Anemometer and Wind-vane Mount
Our prototype used the following
- 1.5 M 2″ PVC pipe
- 2″ T joint
- 2″ to 0.5″ Reducer
- 0.5″ PVC pipe
- 0.5″ L bend Joint
- 0.5″ L bend small
For Mounting the PVC pipe we used a Old Tripod that we salvaged from an old Telescope. It was made of steel and i can apparently hold the station.
Metal Enclosure for Arduino
In order to place the Arduino with its W5100 Shield we used a SMPS enclosure. It has plenty of space inside it. We just added a Fan to make it look even cooler.

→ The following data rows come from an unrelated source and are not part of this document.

-- ==== Sys2Proof/Machine/Port.lean ====
section
/-!
DEFINITION. The registers of the command port that the control node writes (R35, R36, Table 02.1), and attestation (R424). -/
namespace Sys2Proof.Machine
open Sys2Proof.Config

/-- Records of the command ring: 2^(CQSZ + 6). -/
def cqRingSize (s : State) : Nat := 2 ^ (bits s.port.cqbase 3 0 + 6)

/-- The ring error of R35: a size above 10, or a tail too far ahead, sets ERR and stops the port until EN is written 0 and
then 1. -/
def portCheck (s : State) : State :=
  if decide (bits s.port.cqbase 3 0 > 10) || decide (bits s.port.cpbase 3 0 > 10) ||
      decide ((s.port.cqtail - s.port.cqhead).toNat > cqRingSize s) then
    { s with port := { s.port with err := true, stopped := true } }
  else s

/-- The bits of a ring-base register that are RW. -/
def baseField (v : Word) : Word := (v &&& 0xFFFFFFFFF000) ||| (v &&& 0xF)

/-- CQTAIL_WRITE (R36). -/
def execCqtailWrite (v : Word) (s : State) : Out :=
  .next (portCheck { s with port := { s.port with cqtail := v.truncate 32 } })

/-- CQBASE_WRITE (R35): ignored while EN is 1; both indices become 0. -/
def execCqbaseWrite (v : Word) (s : State) : Out :=
  .next (if s.port.en then s
    else
      -- A held GPATCH has not started (R45): the new ring holds other records.
      let p := { s.port with cqbase := baseField v, cqtail := 0, cqhead := 0 }
      portCheck { s with port := if p.held then { p with current := none, held := false } else p })

/-- CPBASE_WRITE (R35): ignored while EN is 1; both indices become 0, and records that waited for room are written (R36). -/
def execCpbaseWrite (v : Word) (s : State) : Out :=
  .next (if s.port.en then s
    else flushEnded (portCheck { s with port := { s.port with cpbase := baseField v, cptail := 0, cphead := 0 } }))

/-- CPHEAD_WRITE (R36, R48): level-ended records that waited for room are written. -/
def execCpheadWrite (v : Word) (s : State) : Out :=
  .next (flushEnded { s with port := { s.port with cphead := v.truncate 32 } })

/-- EN_WRITE (R35, R419, R421): ignored while a self-test holds EN at 0; writing 0 ends a stop, and writing 1 checks the rings
again. -/
def execEnWrite (v : Bool) (s : State) : Out :=
  .next (if s.pkg.enBlocked || s.pkg.inReset then s
    else if v then portCheck { s with port := { s.port with en := true } }
    else { s with port := { s.port with en := false, stopped := false } })

/-- ERR_CLEAR (R35): ERR is cleared by writing 1. -/
def execErrClear (s : State) : Out := .next { s with port := { s.port with err := false } }

/-- REGISTER_WRITE (R35): the fields without a behaviour of their own are read-only or reserved, so nothing changes. -/
def execRegisterWrite (_ : Nat) (_ : Word) (s : State) : Out := .next s

/-- ATTREQ_WRITE (R424): a non-zero ADDR while BUSY is 0 starts a request. -/
def execAttreqWrite (v : Word) (s : State) : Out :=
  .next (if bits v 47 6 = 0 || s.port.attesting then s
    else { s with port := { s.port with attreq := (v &&& 0xFFFFFFFFFFC0) ||| 2, attesting := true } })

/-- The first 128 bytes of an attestation report (Table 15.7). -/
def reportBody (s : State) (nonce : List Byte) : List Byte :=
  valueBytes 32 firmwareDigest.toNat ++
  -- The slot tables in force are those of the active bank (R358).
  valueBytes 32 (configDigest (if s.fabric.act then s.fabric.bankB else s.fabric.bankA)
    (s.fabric.routes.map fun r => BitVec.ofNat 64 (r.1 * 2 ^ 32 + r.2)) s.pkg.msh).toNat ++
  nonce ++ wordBytes (s.pkg.node &&& 0x7FFFF) ++ wordBytes s.pkg.shockst ++ wordBytes s.pkg.coredis ++ wordBytes s.pkg.weareol

/-- ATTESTATION_REPORT (R424): the report is written at A + 0x40, then BUSY is cleared and DONE set. -/
def execAttestationReport (s : State) : Out :=
  .next (if !s.port.attesting || s.port.retrain || s.pkg.inReset then s
    else
      let a := bits s.port.attreq 47 6 * 64
      let body := reportBody s (memRead s.ctl a 32)
      let s := ctlWrite s (a + 0x40) (body ++ valueBytes 64 (sm2Sign (sm3 body)).toNat)
      { s with port := { s.port with attreq := (s.port.attreq &&& 0xFFFFFFFFFFC0) ||| 1, attesting := false } })

/-- The record at CQHEAD, as the port reads it from control-node memory. -/
def headRecord (s : State) : Nat :=
  bytesValue (memRead s.ctl (bits s.port.cqbase 47 12 * 4096 + 64 * (s.port.cqhead.toNat % cqRingSize s)) 64)

/-- Whether the port may start the command at CQHEAD (R36, R48, R49, R415). -/
def portReady (s : State) : Bool :=
  s.port.en && !s.port.stopped && !s.port.retrain && s.port.current.isNone && !(s.port.ended.any (·.2.2 == statusKey)) &&
    s.port.cqhead != s.port.cqtail && cpRoom s && s.pkg.powered && !s.pkg.inReset && memoryAwake s

/-- Ends a record that is no command with BADCMD, under the tag it carries (R37, R452). -/
def refuseRecord (s : State) (tag : BitVec 32) : State :=
  endCommand s { tag := tag, lvl := 0, am := false, pg := false, ids := 0, addr0 := 0, cnt := 0, astep := 0, addr1 := 0,
                 addr2 := 0 } 0x01 0 0

end Sys2Proof.Machine
end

Step 3: Anemometer and Wind Vane
The anemometer was build using Plastic cups they are attached to a plastic pipe which inturn connected to a slip ring and a plastic ring. It is painted black and white to detect the rotation. An IR sensor is connected in place to detect each rotation. A simple Rotatory Encoder.
The designed vane is attached to a small plastic pipe which is also attached to a slip ring. the magnetometer sensor is attached at the tail and wires are inserted into the plastic pipe.
Both the module are placed into the L bend and wired through the PVC pipe to reach the Arduino Mega.